Brokers from all over the country responded to my Colorado exchange article, which had the headline “How to get brokers to love you,” that they might love the exchanges a lot more if the exchanges would make some effort to help them get the miserably low commission payments they’re owed.
Brokers suggested that getting the #%2@#$ed !#@$!%ing websites to work properly would also help.
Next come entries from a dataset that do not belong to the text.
-- ==== Sys2Proof/Tests/Slice0.lean ====
section
/-! SUPPORT. Tests of the model: what WellFormed refuses, every constructor's decoding from words written out by hand, single steps on the
spec's own vectors (95_test_vectors.md and the examples of the rules), and one witness theorem for each obligation with hypotheses. -/

namespace Sys2Proof.Tests

open Sys2Proof.Machine Sys2Proof.Statements

/-! ### Concrete states -/

/-- The reference depths of 00_scope.md R8, with one allowed SW_RESET_OPCODE. -/
def ref : Params :=
  { txpDepth := 64, rxpDepth := 256, rxqDepth := 264, tagwDepth := 128, tagqDepth := 16, swResetOpcode := 0xE0#8,
    rlfBase := 0x40000000 }

/-- The reset state with those parameters. -/
def base : State := { State.reset with cfg := ref }

/-- `base` with a schedule. -/
def sched (l : List (List Byte)) : State := { base with pending := l }

/-- The get-power frame (V-E4). -/
def getPowerFrame : List Byte := [0xA5#8, 0x5A#8, 0x00#8, 0x08#8, 0x12#8, 0x1A#8, 0x0D#8, 0x0A#8]

/-- The set-power ack of V-RX1. -/
def ackFrame : List Byte := [0xA5#8, 0x5A#8, 0x00#8, 0x09#8, 0x11#8, 0x00#8, 0x18#8, 0x0D#8, 0x0A#8]

/-- A state that receives frames: RXF_EN, CHK_EN, EOF_EN, with `q` in RXQ. -/
def rxWith (q : List Byte) : State := { base with ctrl := 0x0000000D#32, rxq := q }

/-- As `rxWith`, the two checks off. -/
def rxOpen (q : List Byte) : State := { base with ctrl := 0x00000001#32, rxq := q }

/-- The get-power frame on its way, `n` bytes of it sent. -/
def sending (n : Nat) : State :=
  { base with txOpcode := 0x12#8, txFrame := getPowerFrame, txIdx := n, txBusy := true, expOpcode := 0x13#8 }

/-- A frame in the slot, its one PARAMS byte unread. -/
def withSlot : State :=
  { base with
    expOpcode := 0x11#8
    slot := { valid := true, opcode := 0x11#8, len := 0x0009#16, pbuf := [0x7E#8], chk := 0x66#8, computed := 0x66#8, chkOk := true,
              eofOk := true, ridx := 0x0000#16 } }

/-- The record of T1 (V-T1). -/
def rec1 : TagRecord := { pc := 0x0800#16, epcLen := 2, epc := [0x11#8, 0x22#8], rssi := 0xF830#16, ant := 0x02#8 }

/-- T1 (95_test_vectors.md). -/
def t1 : List Byte :=
  [0xA5#8, 0x5A#8, 0x00#8, 0x0F#8, 0x00#8, 0x08#8, 0x00#8, 0x11#8, 0x22#8, 0xF8#8, 0x30#8, 0x02#8, 0xFE#8, 0x0D#8, 0x0A#8]

/-- TAG_EN with `w` in the window. -/
def tagWith (w : List Byte) : State := { base with ctrl := 0x0000000E#32, win := w }

/-- An end of burst running with `w` in the window. -/
def endingWith (w : List Byte) : State := { base with win := w, ending := true }

/-- One record in TAGQ. -/
def withTag : State := { base with tagq := [rec1] }

/-- A TAGQ as full as the reference depth lets it be. -/
def tagqFull (w : List Byte) : State := { tagWith w with tagq := List.replicate 16 rec1 }

/-! ### WellFormed refuses an ill-formed term, one for each check -/

theorem test_wf_ack_params_too_long (p : List Byte) (h : 65527 < p.length) :
    (Instr.setPowerAck p).wellFormed = false ∧ (Instr.getPowerAck p).wellFormed = false ∧
    (Instr.setAntennaAck p).wellFormed = false ∧ (Instr.getAntennaAck p).wellFormed = false ∧
    (Instr.setRfModeAck p).wellFormed = false ∧ (Instr.getRfModeAck p).wellFormed = false ∧
    (Instr.setDwellAck p).wellFormed = false ∧ (Instr.getDwellAck p).wellFormed = false ∧
    (Instr.inventoryStartAck p).wellFormed = false ∧ (Instr.inventoryStopAck p).wellFormed = false ∧
    (Instr.softwareResetAck p).wellFormed = false := by
  have h' : ¬p.length ≤ 65527 := by omega
  simp [Instr.wellFormed, paramsFit, maxParams, h']

theorem test_wf_ack_params_too_long_exists : 65527 < (List.replicate 65528 (0x00#8 : Byte)).length := by
  rw [List.length_replicate]; omega

theorem test_wf_tag_record_epc_length : (Instr.tagRecord 0x0800#16 [0x11#8] 0#16 0#8).wellFormed = false := by decide

theorem test_wf_cmd_write_lone_command : (Instr.cmdWrite 0x00000020#32).wellFormed = false := by decide

theorem test_wf_write_unaligned_offset : (Instr.roOrUnmappedWrite 0x21#8 0#32).wellFormed = false := by decide

theorem test_wf_write_offset_of_a_writable_register : (Instr.roOrUnmappedWrite 0x1C#8 0#32).wellFormed = false := by decide

theorem test_wf_read_unaligned_offset : (Instr.unmappedOrWoRead 0x91#8).wellFormed = false := by decide

theorem test_wf_read_offset_of_a_readable_register : (Instr.unmappedOrWoRead 0x8C#8).wellFormed = false := by decide

/-! ### Decoding: words written out from 30_encoding.md -/

/-- The frames of V-E1, E4, E5, E6, E8, E9, E10, E13, R355's with mode 3, R359's with 0x1234 cycles, and an empty-PARAMS frame of E0. -/
theorem test_decode_requests :
    decode 0xE0#8 [0x53#8, 0xA5#8, 0x5A#8, 0x00#8, 0x0E#8, 0x10#8, 0x00#8, 0x00#8, 0x07#8, 0xD0#8, 0x07#8, 0xD0#8, 0x1E#8, 0x0D#8, 0x0A#8] =
      .ok (.setPower 0x0000#16 0x07D0#16 0x07D0#16) ∧
    decode 0xE0#8 (0x53#8 :: getPowerFrame) = .ok .getPower ∧
    decode 0xE0#8 [0x53#8, 0xA5#8, 0x5A#8, 0x00#8, 0x0B#8, 0x28#8, 0x00#8, 0x00#8, 0x05#8, 0x26#8, 0x0D#8, 0x0A#8] =
      .ok (.setAntenna 0x0000#16 0x05#8) ∧
    decode 0xE0#8 [0x53#8, 0xA5#8, 0x5A#8, 0x00#8, 0x08#8, 0x2A#8, 0x22#8, 0x0D#8, 0x0A#8] = .ok .getAntenna ∧
    decode 0xE0#8 [0x53#8, 0xA5#8, 0x5A#8, 0x00#8, 0x0B#8, 0x52#8, 0x00#8, 0x00#8, 0x03#8, 0x5A#8, 0x0D#8, 0x0A#8] =
      .ok (.setRfMode 0x0000#16 0x03#8) ∧
    decode 0xE0#8 [0x53#8, 0xA5#8, 0x5A#8, 0x00#8, 0x0A#8, 0x54#8, 0x00#8, 0x00#8, 0x5E#8, 0x0D#8, 0x0A#8] = .ok (.getRfMode 0x0000#16) ∧
    decode 0xE0#8 [0x53#8, 0xA5#8, 0x5A#8, 0x00#8, 0x0D#8, 0x3C#8, 0x00#8, 0x00#8, 0xC8#8, 0x00#8, 0x64#8, 0x9D#8, 0x0D#8, 0x0A#8] =
      .ok (.setDwell 0x00#8 0x00C8#16 0x0064#16) ∧
    decode 0xE0#8 [0x53#8, 0xA5#8, 0x5A#8, 0x00#8, 0x08#8, 0x3E#8, 0x36#8, 0x0D#8, 0x0A#8] = .ok .getDwell ∧
    decode 0xE0#8 [0x53#8, 0xA5#8, 0x5A#8, 0x00#8, 0x0A#8, 0x82#8, 0x12#8, 0x34#8, 0xAE#8, 0x0D#8, 0x0A#8] =
      .ok (.inventoryStart 0x1234#16) ∧
    decode 0xE0#8 [0x53#8, 0xA5#8, 0x5A#8, 0x00#8, 0x08#8, 0x8C#8, 0x84#8, 0x0D#8, 0x0A#8] = .ok .inventoryStop ∧
    decode 0xE0#8 [0x53#8, 0xA5#8, 0x5A#8, 0x00#8, 0x08#8, 0xE0#8, 0xE8#8, 0x0D#8, 0x0A#8] = .ok .softwareReset :=
  ⟨rfl, rfl, rfl, rfl, rfl, rfl, rfl, rfl, rfl, rfl, rfl⟩

/-- Every ack with one PARAMS byte 7E: the request's opcode plus 1 (R134). -/
theorem test_decode_acks :
    decode 0xE0#8 [0x41#8, 0xA5#8, 0x5A#8, 0x00#8, 0x09#8, 0x11#8, 0x7E#8, 0x66#8, 0x0D#8, 0x0A#8] = .ok (.setPowerAck [0x7E#8]) ∧
    decode 0xE0#8 [0x41#8, 0xA5#8, 0x5A#8, 0x00#8, 0x09#8, 0x13#8, 0x7E#8, 0x64#8, 0x0D#8, 0x0A#8] = .ok (.getPowerAck [0x7E#8]) ∧
    decode 0xE0#8 [0x41#8, 0xA5#8, 0x5A#8, 0x00#8, 0x09#8, 0x29#8, 0x7E#8, 0x5E#8, 0x0D#8, 0x0A#8] = .ok (.setAntennaAck [0x7E#8]) ∧
    decode 0xE0#8 [0x41#8, 0xA5#8, 0x5A#8, 0x00#8, 0x09#8, 0x2B#8, 0x7E#8, 0x5C#8, 0x0D#8, 0x0A#8] = .ok (.getAntennaAck [0x7E#8]) ∧
    decode 0xE0#8 [0x41#8, 0xA5#8, 0x5A#8, 0x00#8, 0x09#8, 0x53#8, 0x7E#8, 0x24#8, 0x0D#8, 0x0A#8] = .ok (.setRfModeAck [0x7E#8]) ∧
    decode 0xE0#8 [0x41#8, 0xA5#8, 0x5A#8, 0x00#8, 0x09#8, 0x55#8, 0x7E#8, 0x22#8, 0x0D#8, 0x0A#8] = .ok (.getRfModeAck [0x7E#8]) ∧
    decode 0xE0#8 [0x41#8, 0xA5#8, 0x5A#8, 0x00#8, 0x09#8, 0x3D#8, 0x7E#8, 0x4A#8, 0x0D#8, 0x0A#8] = .ok (.setDwellAck [0x7E#8]) ∧
    decode 0xE0#8 [0x41#8, 0xA5#8, 0x5A#8, 0x00#8, 0x09#8, 0x3F#8, 0x7E#8, 0x48#8, 0x0D#8, 0x0A#8] = .ok (.getDwellAck [0x7E#8]) ∧
    decode 0xE0#8 [0x41#8, 0xA5#8, 0x5A#8, 0x00#8, 0x09#8, 0x83#8, 0x7E#8, 0xF4#8, 0x0D#8, 0x0A#8] = .ok (.inventoryStartAck [0x7E#8]) ∧
    decode 0xE0#8 [0x41#8, 0xA5#8, 0x5A#8, 0x00#8, 0x09#8, 0x8D#8, 0x7E#8, 0xFA#8, 0x0D#8, 0x0A#8] = .ok (.inventoryStopAck [0x7E#8]) ∧
    decode 0xE0#8 [0x41#8, 0xA5#8, 0x5A#8, 0x00#8, 0x09#8, 0xE1#8, 0x7E#8, 0x96#8, 0x0D#8, 0x0A#8] = .ok (.softwareResetAck [0x7E#8]) :=
  ⟨rfl, rfl, rfl, rfl, rfl, rfl, rfl, rfl, rfl, rfl, rfl⟩

/-- T1 (V-T1's record) and G1 of 95_test_vectors.md: no EPC byte. -/
theorem test_decode_tag_record :
    decode 0xE0#8 (0x54#8 :: t1) = .ok (.tagRecord 0x0800#16 [0x11#8, 0x22#8] 0xF830#16 0x02#8) ∧
    decode 0xE0#8 [0x54#8, 0xA5#8, 0x5A#8, 0x00#8, 0x0D#8, 0x00#8, 0x00#8, 0x00#8, 0xFF#8, 0x9C#8, 0x03#8, 0x6D#8, 0x0D#8, 0x0A#8] =
      .ok (.tagRecord 0x0000#16 [] 0xFF9C#16 0x03#8) := ⟨rfl, rfl⟩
One broker in Colorado, for example, told me that the new PPACA medical underwriting restrictions and exchange system have tripled the amount of individual health insurance he writes.
He still runs into an occasional problem when he writes coverage by working directly with a carrier. He may face some kind of glitch about 10 percent of the time, and a big underwriting problem once every 15 to 20 sales. But he thinks the level of glitches in that channel is similar to what it was before PPACA came along.
When he sold public exchange coverage during the 2015 open enrollment period, he had to call the exchange or the carrier about one-half of the time, and he ended up having to make several calls over the course of about a week about 25 percent of the time.